Cash Crunch in ATM’s and Banks:
Several ATM’s across the country went out of cash although RBI informed that there is sufficient cash that every bank was allocated for. Many ATM’s either ended up only by having Rs 2000 notes or was completely out of cash. Maximum reports of cash crunch in Banks were also reported the initial days of December 2016, as many people headed to bank to withdraw money as salary was credited into their accounts. The news was reported by several media such as CNBC TV 18, CNN News 18 among other regional and national news television channels. The reports were also published in newspapers as banks went out of cash. There were also reports on violence in few places across the country as the banks and ATM’s went out of cash, particularly in the first week of December 2016 (the time during which salary is credited for majority of workers).

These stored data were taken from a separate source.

/-- The checks of a float pass (R96, R97). `sums`: MUL with SUM, where row and column checks exist. A row is non-finite by its own
values and checksums, or because a checksum of a column of its run is: that leaves out every row of the run that remains (log 49). -/
def checkPass (sums : Bool) (comb : Nat) (wins : List (List FVal)) (cols : List (List FVal)) (out : List (List Acc))
    (carried : Option (List (List Acc))) : Checked :=
  let k := (cols.getD 0 []).length
  let wc := (List.range k).map fun i => sum32 (colOf cols i)
  let wm := (List.range k).map fun i => sumUp (colOf cols i)
  let vals := out.map fun r => r.map fun a => a.1.flt!
  let cvals := carried.map fun rs => rs.map fun r => r.map fun a => a.1.flt!
  let rowV := (List.range out.length).map fun o =>
    if rowNonfinite comb (out.getD o []) then Verdict.nonfinite
    else if sums then rowCheck (wins.getD o []) cols wc wm (vals.getD o []) (cvals.map fun c => c.getD o [])
    else .ok
  let left0 := rowV.map (· == .nonfinite)
  let runs := if sums then (List.range (ceilDiv out.length 4096)).map (runCols cols wins vals cvals left0) else []
  let lost := runs.map fun l => l.any (· == .nonfinite)
  let left := (List.range out.length).map fun o => left0.getD o false || lost.getD (o / 4096) false
  ⟨(List.range out.length).any (fun o => rowV.getD o .ok == .fails && !left.getD o false)
      || runs.any (fun l => l.any (· == .fails) && !l.any (· == .nonfinite)),
    left.any id, left⟩

/-! ### The exact checks and the rotating recompute (R95, R98) -/

/-- The integer of an element or accumulator. -/
def Num.int! : Num → Int
  | .int v => v
  | .flt _ => 0

/-- The sum of an integer list in 36 bits. -/
def sum36 (l : List Int) : Int := l.foldl (fun a v => wrap36 (a + v)) 0

/-- The checksum of a window under MUL or SQDIFF (R95): the extra stationary column met with the window. -/
def rowSum95 (op : Nat) (win : List Int) (cols : List (List Int)) : Int :=
  sum36 ((List.range win.length).map fun k =>
    let a := win.getD k 0
    let wc := (cols.map fun c => c.getD k 0).foldl (· + ·) 0
    if op = 0 then a * wc
    else (cols.length : Int) * (a * a) - 2 * a * wc + (cols.map fun c => c.getD k 0 * c.getD k 0).foldl (· + ·) 0)

/-- The checksum of a column over the rows of a run (R95): the streamed sums met with the column. -/
def colSum95 (op : Nat) (wins : List (List Int)) (col : List Int) : Int :=
  sum36 ((List.range col.length).map fun k =>
    let s := col.getD k 0
    let ar := (wins.map fun w => w.getD k 0).foldl (· + ·) 0
    if op = 0 then ar * s
    else (wins.map fun w => w.getD k 0 * w.getD k 0).foldl (· + ·) 0 - 2 * s * ar + (wins.length : Int) * (s * s))

/-- The row and column checks of R95 on a pass's own contribution. -/
def checks95 (op : Nat) (wins cols : List (List Int)) (own : List (List Int)) : Bool :=
  ((List.range own.length).all fun o => sum36 (own.getD o []) == rowSum95 op (wins.getD o []) cols)
    && (List.range (ceilDiv own.length 4096)).all fun i => (List.range cols.length).all fun n =>
      let part (l : List (List Int)) := (l.drop (4096 * i)).take 4096
      sum36 ((part own).map fun r => r.getD n 0) == colSum95 op (part wins) (cols.getD n [])

/-- The column of row `o` that the recompute column forms again: `m` passes were started before this one (R98). -/
def recomputeCol (n m o : Nat) : Nat := (o + m) % n

/-- The rotating recompute of R98: `again o n` is column n of row o formed anew. -/
def recomputeOk (m : Nat) (own : List (List Acc)) (again : Nat → Nat → Acc) : Bool :=
  (List.range own.length).all fun o =>
    let n := recomputeCol (own.getD o []).length m o
    (own.getD o []).getD n (.int 0, 0) == again o n

/-! ### Write-out (R116 to R121) -/

/-- Who computes: seed, position and half of R121, and the passes that the hearth started before this group (R98). -/
structure Place3 where
  seed : Word
  pos  : Nat
  half : Nat
  started : Nat
  deriving DecidableEq, Repr

/-- One output value written in OFMT: its code and whether it saturated. -/
def writeOut (g : Entry) (sc : ScaleRec) (pl : Place3) (o n p : Nat) (v : Num) : Nat × Bool :=
  let u := if grpStoch g then some (srBits (srWord pl.seed (grpStream g) o n p pl.pos pl.half)) else none
  match v with
  | .int x =>
    if grpOfmt g = 5 then
      let (w, s) := saturate (intRange 5) x
      (intCode 5 w, s)
    else
      let y : Rat := (x : Rat) * sc.f
      writeValue (grpOfmt g) sc.zpO u (.ofRat y)
  | .flt x =>
    let y := match x with
      | .fin s m => FVal.fin s (m * sc.f)
      | v => v
    writeValue (grpOfmt g) sc.zpO u y

/-- The bytes of one output row: values, then 16-bit indices under MAX or MIN, then row indices under REDUCE (R88). -/
def rowBytes (g : Entry) (sc : ScaleRec) (pl : Place3) (o p : Nat) (row : List Acc) (ridx : Option (List Nat)) :
    List Byte × Nat :=
  let codes := (List.range row.length).map fun n => writeOut g sc pl o n p (row.getD n (.int 0, 0)).1
  let vals := packElems (fmtWidth (grpOfmt g)) (codes.map (·.1))
  let idx := if grpCombine g = 0 then [] else row.flatMap fun a => toLE 2 a.2
  let rows := match ridx with
    | some l => l.flatMap (toLE 4)
    | none => []
  (vals ++ idx ++ rows, (codes.filter (·.2)).length)

/-- The reduced row: for each column the extreme over the rows and the lowest row that reaches it (R83). -/
def reduceRows (mx : Bool) (rows : List (List Acc)) : List (Acc × Nat) :=
  (List.range (rows.getD 0 []).length).map fun n =>
    ((List.range rows.length).drop 1).foldl (fun best o =>
      let a := (rows.getD o []).getD n (.int 0, 0)
      if displaces mx best.1.1 a.1 then (a, o) else best) ((rows.getD 0 []).getD n (.int 0, 0), 0)

/-! ### The group -/

/-- What runs through the passes of a group. -/
structure GroupSt where
  tile    : List (List Cell)
  cntS    : Nat
  cntT    : Nat
  carry   : Option (List (List Acc))
  k0      : Nat
  left    : List Bool
  writes  : List (Nat × List Byte)
  sats    : Nat
  nonfin  : Nat
  checks  : List (FaultClass × Nat)
  deriving DecidableEq, Repr

/-- A group's outcome: a fault at a pass, with the counts of what ran before it, or its writes by offset in the destination
range, with its counts and the checks that failed and did not stop it, by pass (R304). -/
inductive GroupRes where
  | fault (cls : FaultClass) (pass : Nat) (sats escapes nonfin : Nat)
  | done (writes : List (Nat × List Byte)) (sats escapes nonfin : Nat) (checks : List (FaultClass × Nat))
  deriving DecidableEq, Repr

/-- The classes that a pass's checks raise, in the order in which they are judged: non-finite rows under NONFINITE_OK 0, then
failed checks. -/
def judge (g : Entry) (c : Checked) : List FaultClass :=
  (if c.nonfinite && !grpNonfiniteOk g then [.arrayNonfinite] else []) ++ (if c.fails then [.arrayCheck] else [])

/-- The rows of a chain's last pass written out (R83, R88, R117). -/
def writeRows (g pe : Entry) (sc : ScaleRec) (pl : Place3) (p : Nat) (rows : List (List Acc)) :
    List (Nat × List Byte) × Nat :=
  if grpReduce g = 0 then
    let l := (List.range rows.length).map fun o =>
      (passOut pe + o * grpStride g, rowBytes g sc pl o p (rows.getD o []) none)
    (l.map fun e => (e.1, e.2.1), (l.map fun e => e.2.2).foldl (· + ·) 0)
  else
    let r := reduceRows (grpReduce g == 1) rows
    let (bs, n) := rowBytes g sc pl 0 p (r.map (·.1)) (some (r.map (·.2)))
    ([(passOut pe, bs)], n)

/-- The checks of one pass (R95 to R98): of floats under R96 and R97; of integers the exact checksums, where OP and COMBINE have
them, else the rotating recompute. -/
def passChecks (g : Entry) (m k0 : Nat) (wins tile : List (List Cell)) (own rows : List (List Acc))
    (carry : Option (List (List Acc))) : Checked :=
  let float := fmtFloat (grpSfmt g)
  let wide := grpSfmt g == 15 || grpTfmt g == 15
  let flts (l : List (List Cell)) : List (List FVal) := l.map fun r => r.map fun c => c.val.flt!
  let ints (l : List (List Cell)) : List (List Int) := l.map fun r => r.map fun c => c.val.int!
  let c := if float then checkPass (grpOp g == 0 && grpCombine g == 0) (grpCombine g) (flts wins) (flts tile) rows carry
    else ⟨false, false, rows.map fun _ => false⟩
  let ok := if grpCombine g == 0 && (grpOp g == 0 || (!float && grpOp g == 2)) then
      float || checks95 (grpOp g) (ints wins) (ints tile) (own.map fun r => r.map fun a => a.1.int!)
    else recomputeOk m own fun o n =>
      combineCol (grpOp g) (grpCombine g) wide float k0 (wins.getD o []) (tile.getD n [])
  { c with fails := c.fails || !ok }

/-- A pass stopped by a fault: the state of the group with the escapes that it had read counted (log 49). -/
def stopAt (cls : FaultClass) (p : Nat) (st : GroupSt) (cntS cntT : Nat) : Except (FaultClass × Nat × GroupSt) GroupSt :=
  .error (cls, p, { st with cntS := cntS, cntT := cntT })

Depositing Black Money in Jan Dhan Accounts:
Reports broke by various media companies where in the Jan Dhan accounts became hyper active post note ban. Business Standard reported that the deposits have increased more than 50% in Jan Dhan accounts. An Odisha based media channel, Odisha Television Ltd., reported on police confirming that black money were being deposited in Jan Dhan accounts.


Reports of arrests of people withholding black money:
Several reports broke out on arrests of various people by Enforcement Directorate (ED) with related to black money laundering and that ED and CBI recovered several old notes.


Forceful wedding cancellations:
December, being the season of weddings, witnessed a lot of cancellation of weddings due to demonetisation. Economic Times reported on how weddings plans went in vain. Several other broadcast channels like CNN news 18, CNBC TV 18 among others also gave a ground report on how weddings were impacted due to demonetisation.